Understanding HDFS Basics
What is HDFS?
HDFS (Hadoop Distributed File System) is the primary data storage system used by Apache Hadoop applications. It is designed to store and process large datasets in a distributed computing environment. HDFS is highly fault-tolerant and is designed to run on commodity hardware, making it a cost-effective solution for big data processing.
Key Features of HDFS
- Scalability: HDFS can scale to store and process petabytes of data by adding more nodes to the cluster.
- Fault Tolerance: HDFS automatically replicates data across multiple nodes, ensuring that data is not lost even if a node fails.
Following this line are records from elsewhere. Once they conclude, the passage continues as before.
-- ==== Sys2Proof/Machine/Loader.lean ====
section
/-! DEFINITION. The trellis loader: the whole check of an image (03 R78), a full load (R77 to R81), the replant of a bed
(R82 to R87, R477) and the loader's commands and errors (R88 to R90). -/
namespace Sys2Proof
namespace Machine

/-! ### The check of an image -/

/-- The logical plots that the BED_MAP section of bed `b` lists, as they stand. -/
def rawPlots (img : Nat → Byte) (es : List DirEntry) (b : Nat) : List Nat :=
  match es.find? (fun e => e.bed == b && e.typ == 1) with
  | none => []
  | some e => (List.range (min 512 (imgNum img (e.off + 2) 2))).map (fun i =>
      imgNum img (e.off + 16 + 8 * imgNum img (e.off + 4) 1 + 4 * i) 2)

/-- The dies that hold the listed plots, ascending. -/
def diesOf (plots : List Nat) : List Nat := (List.range 8).filter (fun k => plots.any (fun L => L / 64 == k))

/-- The lowest die of the listed plots. -/
def lowestDie (plots : List Nat) : Nat := match diesOf plots with | [] => 0 | k :: _ => k

/-- What the loader asks of the device while it checks. -/
structure LoadView where
  /-- Physical plot of a logical plot by the map that the load would bring into force (R76). -/
  phys    : List (Option (Nat × Nat))
  stackOk : List Bool
  engFail : List Nat
  deriving DecidableEq, Repr

/-- The physical plot of logical plot `L`. -/
def LoadView.physOf (v : LoadView) (L : Nat) : Option (Nat × Nat) := (v.phys[L]?).join

/-- Step 6 of R78 for one section: its contents. The links of a ring list are checked with the list (R67). -/
def checkContents (img : Nat → Byte) (v : LoadView) (es : List DirEntry) (e : DirEntry) : Except LErr Unit :=
  match e.typ with
  | 1 => match readBedMap img v.physOf e with
    | .error er => .error er
    | .ok m => mustAll (fun i => match m.ring[i]? with
      | some r => must (linkDirs r (ringNext m.ring i)).isSome e.index LCode.ringLink
          (e.off + 16 + 8 * m.turnstiles.length + 4 * i)
      | none => .ok ()) (List.range m.ring.length)
  | 2 => (readArith img e).map (fun _ => ())
  | 3 => (readMemory img (fun s => v.stackOk[s]?.getD false) e).map (fun _ => ())
  | 4 => (readRoutes img e).map (fun _ => ())
  | 5 => (readFurrows img (rawPlots img es e.bed) e).map (fun _ => ())
  | 6 => (readProgram img (e.die == lowestDie (rawPlots img es e.bed)) e).map (fun _ => ())
  | _ => .ok ()

/-- The section of a type of bed `b`. -/
def secOf (es : List DirEntry) (b typ : Nat) : DirEntry :=
  (es.find? (fun e => e.bed == b && e.typ == typ)).getD ⟨noSec, typ, b, 0, 0, 0, 0⟩

/-- The configuration that the checked sections of bed `b` give (R65 to R75). -/
def readBed (img : Nat → Byte) (v : LoadView) (es : List DirEntry) (b : Nat) : Except LErr BedCfg :=
  match readBedMap img v.physOf (secOf es b 1), readArith img (secOf es b 2),
    readMemory img (fun s => v.stackOk[s]?.getD false) (secOf es b 3), readRoutes img (secOf es b 4),
    readFurrows img (rawPlots img es b) (secOf es b 5),
    mapAll (fun e => readProgram img (e.die == lowestDie (rawPlots img es b)) e)
      (es.filter (fun e => e.bed == b && e.typ == 6)) with
  | .ok m, .ok a, .ok p, .ok r, .ok f, .ok ps => .ok
    { ringCount := m.rings, turnstiles := m.turnstiles, ring := m.ring, exact := a.exact, unchecked := a.unchecked,
      policyStop := a.policyStop, round := a.round, ieee := a.ieee, jobSeed := a.jobSeed, pcMask := p.pcMask,
      hbm := p.hbm, gh := p.gh, rillMask := r.rills, sieveMask := r.sieves, mowerMask := r.mowers,
      routes := r.routes, furs := f, start := match ps with | [] => 0 | q :: _ => q.1,
      progs := ps.map (fun q => q.2) }
  | .error er, _, _, _, _, _ => .error er
  | _, .error er, _, _, _, _ => .error er
  | _, _, .error er, _, _, _ => .error er
  | _, _, _, .error er, _, _ => .error er
  | _, _, _, _, .error er, _ => .error er
  | _, _, _, _, _, .error er => .error er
- High Throughput: HDFS is optimized for high-throughput access to data, making it suitable for large-scale data processing applications.
- Streaming Data Access: HDFS is designed for batch processing, where data is read and written in a streaming fashion.
HDFS Architecture
HDFS follows a master-slave architecture, where the master node is called the NameNode, and the slave nodes are called DataNodes. The NameNode manages the file system metadata, while the DataNodes store the actual data.
graph TD
NameNode --> DataNode1
NameNode --> DataNode2
NameNode --> DataNode3
DataNode1 --> Data
DataNode2 --> Data
DataNode3 --> Data
HDFS File Operations
HDFS supports various file operations, including:
- Creating a file:
hadoop fs -put <local_file> <hdfs_file_path>
- Listing files:
hadoop fs -ls <hdfs_directory_path>
- Deleting a file:
hadoop fs -rm <hdfs_file_path>
- Copying a file:
hadoop fs -get <hdfs_file_path> <local_file_path>
HDFS Replication and Block Size
HDFS stores data in blocks, and by default, each block is replicated three times across different DataNodes. This ensures high availability and fault tolerance. The block size can be configured, with the default being 128 MB.